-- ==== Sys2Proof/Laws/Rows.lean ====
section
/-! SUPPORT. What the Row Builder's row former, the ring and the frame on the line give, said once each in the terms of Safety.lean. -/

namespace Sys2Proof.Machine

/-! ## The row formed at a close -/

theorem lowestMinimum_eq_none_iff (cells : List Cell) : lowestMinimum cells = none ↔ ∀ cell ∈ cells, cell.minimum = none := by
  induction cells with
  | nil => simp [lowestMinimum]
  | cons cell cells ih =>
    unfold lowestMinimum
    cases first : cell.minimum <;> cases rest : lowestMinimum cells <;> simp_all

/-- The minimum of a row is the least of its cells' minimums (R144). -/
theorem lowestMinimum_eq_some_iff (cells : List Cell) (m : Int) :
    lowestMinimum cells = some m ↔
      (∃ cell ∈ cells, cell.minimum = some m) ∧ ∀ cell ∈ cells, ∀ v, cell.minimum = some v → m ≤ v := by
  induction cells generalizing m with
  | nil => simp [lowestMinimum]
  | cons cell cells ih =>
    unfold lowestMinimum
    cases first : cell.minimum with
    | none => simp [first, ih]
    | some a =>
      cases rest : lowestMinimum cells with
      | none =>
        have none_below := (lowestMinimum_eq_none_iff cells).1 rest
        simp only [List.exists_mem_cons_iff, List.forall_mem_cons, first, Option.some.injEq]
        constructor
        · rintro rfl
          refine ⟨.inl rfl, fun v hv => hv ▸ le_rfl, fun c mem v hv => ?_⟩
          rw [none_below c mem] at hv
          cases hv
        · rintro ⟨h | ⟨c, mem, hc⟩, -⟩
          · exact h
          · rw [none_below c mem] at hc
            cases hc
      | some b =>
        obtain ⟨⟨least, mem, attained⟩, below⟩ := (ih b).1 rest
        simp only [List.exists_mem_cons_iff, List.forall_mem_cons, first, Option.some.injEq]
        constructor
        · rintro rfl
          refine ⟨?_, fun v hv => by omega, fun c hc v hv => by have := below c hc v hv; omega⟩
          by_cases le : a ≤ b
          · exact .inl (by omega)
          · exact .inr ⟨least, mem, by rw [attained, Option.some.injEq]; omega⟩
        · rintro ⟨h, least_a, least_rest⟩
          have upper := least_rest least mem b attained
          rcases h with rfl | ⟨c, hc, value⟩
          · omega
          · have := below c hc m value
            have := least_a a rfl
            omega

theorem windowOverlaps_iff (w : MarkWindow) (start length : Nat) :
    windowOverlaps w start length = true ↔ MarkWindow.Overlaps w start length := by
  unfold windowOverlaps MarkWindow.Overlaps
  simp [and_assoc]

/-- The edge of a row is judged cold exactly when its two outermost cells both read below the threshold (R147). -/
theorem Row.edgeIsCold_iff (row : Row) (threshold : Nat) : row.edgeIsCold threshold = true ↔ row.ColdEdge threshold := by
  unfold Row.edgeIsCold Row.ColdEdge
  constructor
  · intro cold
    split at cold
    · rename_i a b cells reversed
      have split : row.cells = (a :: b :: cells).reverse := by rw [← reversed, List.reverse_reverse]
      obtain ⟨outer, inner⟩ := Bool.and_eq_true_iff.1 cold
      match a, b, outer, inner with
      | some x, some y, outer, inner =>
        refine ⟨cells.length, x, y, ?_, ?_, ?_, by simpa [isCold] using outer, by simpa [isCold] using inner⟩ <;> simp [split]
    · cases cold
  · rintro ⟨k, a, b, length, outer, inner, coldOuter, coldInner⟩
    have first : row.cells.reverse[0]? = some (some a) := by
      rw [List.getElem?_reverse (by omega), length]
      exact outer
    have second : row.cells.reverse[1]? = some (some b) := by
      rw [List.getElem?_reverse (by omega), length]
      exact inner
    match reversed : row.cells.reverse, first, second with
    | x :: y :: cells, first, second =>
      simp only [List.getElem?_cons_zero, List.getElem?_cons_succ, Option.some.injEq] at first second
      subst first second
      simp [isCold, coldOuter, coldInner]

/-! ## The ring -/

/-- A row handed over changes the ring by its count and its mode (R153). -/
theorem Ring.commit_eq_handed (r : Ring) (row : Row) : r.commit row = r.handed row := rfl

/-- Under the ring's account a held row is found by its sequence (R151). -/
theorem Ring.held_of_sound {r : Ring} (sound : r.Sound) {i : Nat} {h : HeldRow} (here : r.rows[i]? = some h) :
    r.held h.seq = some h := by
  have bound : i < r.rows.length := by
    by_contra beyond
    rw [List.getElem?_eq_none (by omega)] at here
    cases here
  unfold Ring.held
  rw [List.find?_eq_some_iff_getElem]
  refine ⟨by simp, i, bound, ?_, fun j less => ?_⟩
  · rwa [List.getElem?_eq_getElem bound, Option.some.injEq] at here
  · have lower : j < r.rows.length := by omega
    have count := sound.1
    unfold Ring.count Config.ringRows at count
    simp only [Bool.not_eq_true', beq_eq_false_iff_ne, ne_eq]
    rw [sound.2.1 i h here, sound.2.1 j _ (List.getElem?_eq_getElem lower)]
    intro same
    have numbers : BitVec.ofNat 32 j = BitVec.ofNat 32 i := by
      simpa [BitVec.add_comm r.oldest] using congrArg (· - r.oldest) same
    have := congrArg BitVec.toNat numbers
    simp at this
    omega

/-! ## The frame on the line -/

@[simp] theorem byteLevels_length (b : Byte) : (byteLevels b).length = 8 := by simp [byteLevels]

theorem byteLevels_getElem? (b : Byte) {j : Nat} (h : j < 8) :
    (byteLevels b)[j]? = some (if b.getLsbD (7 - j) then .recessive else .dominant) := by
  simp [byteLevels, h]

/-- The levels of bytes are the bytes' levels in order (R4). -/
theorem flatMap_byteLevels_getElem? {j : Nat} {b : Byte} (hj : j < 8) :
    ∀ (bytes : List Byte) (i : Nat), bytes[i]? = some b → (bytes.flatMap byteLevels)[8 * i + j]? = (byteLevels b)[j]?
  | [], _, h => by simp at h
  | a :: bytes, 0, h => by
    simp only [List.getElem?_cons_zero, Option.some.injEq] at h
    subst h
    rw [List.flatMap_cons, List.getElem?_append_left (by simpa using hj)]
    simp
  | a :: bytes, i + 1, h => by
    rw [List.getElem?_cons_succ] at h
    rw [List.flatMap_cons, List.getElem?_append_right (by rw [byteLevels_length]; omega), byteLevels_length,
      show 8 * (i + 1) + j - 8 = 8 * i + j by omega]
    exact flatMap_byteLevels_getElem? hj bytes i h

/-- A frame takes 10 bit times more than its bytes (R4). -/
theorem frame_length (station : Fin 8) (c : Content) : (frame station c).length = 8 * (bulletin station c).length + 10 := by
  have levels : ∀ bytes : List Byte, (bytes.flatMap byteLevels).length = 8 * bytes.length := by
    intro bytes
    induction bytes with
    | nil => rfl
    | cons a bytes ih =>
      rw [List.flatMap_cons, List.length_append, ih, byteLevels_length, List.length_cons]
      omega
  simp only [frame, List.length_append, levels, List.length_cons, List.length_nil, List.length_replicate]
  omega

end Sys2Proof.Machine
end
+++++
◆ WORK ORDER
Print exactly the lines above, between the one holding "rw [none_below c mem] at hv" and the one holding "rcases h with rfl | ⟨c, hc, value⟩", inclusive, and nothing besides.

◆ EXERCISE RESULT
          rw [none_below c mem] at hv
          cases hv
        · rintro ⟨h | ⟨c, mem, hc⟩, -⟩
          · exact h
          · rw [none_below c mem] at hc
            cases hc
      | some b =>
        obtain ⟨⟨least, mem, attained⟩, below⟩ := (ih b).1 rest
        simp only [List.exists_mem_cons_iff, List.forall_mem_cons, first, Option.some.injEq]
        constructor
        · rintro rfl
          refine ⟨?_, fun v hv => by omega, fun c hc v hv => by have := below c hc v hv; omega⟩
          by_cases le : a ≤ b
          · exact .inl (by omega)
          · exact .inr ⟨least, mem, by rw [attained, Option.some.injEq]; omega⟩
        · rintro ⟨h, least_a, least_rest⟩
          have upper := least_rest least mem b attained
          rcases h with rfl | ⟨c, hc, value⟩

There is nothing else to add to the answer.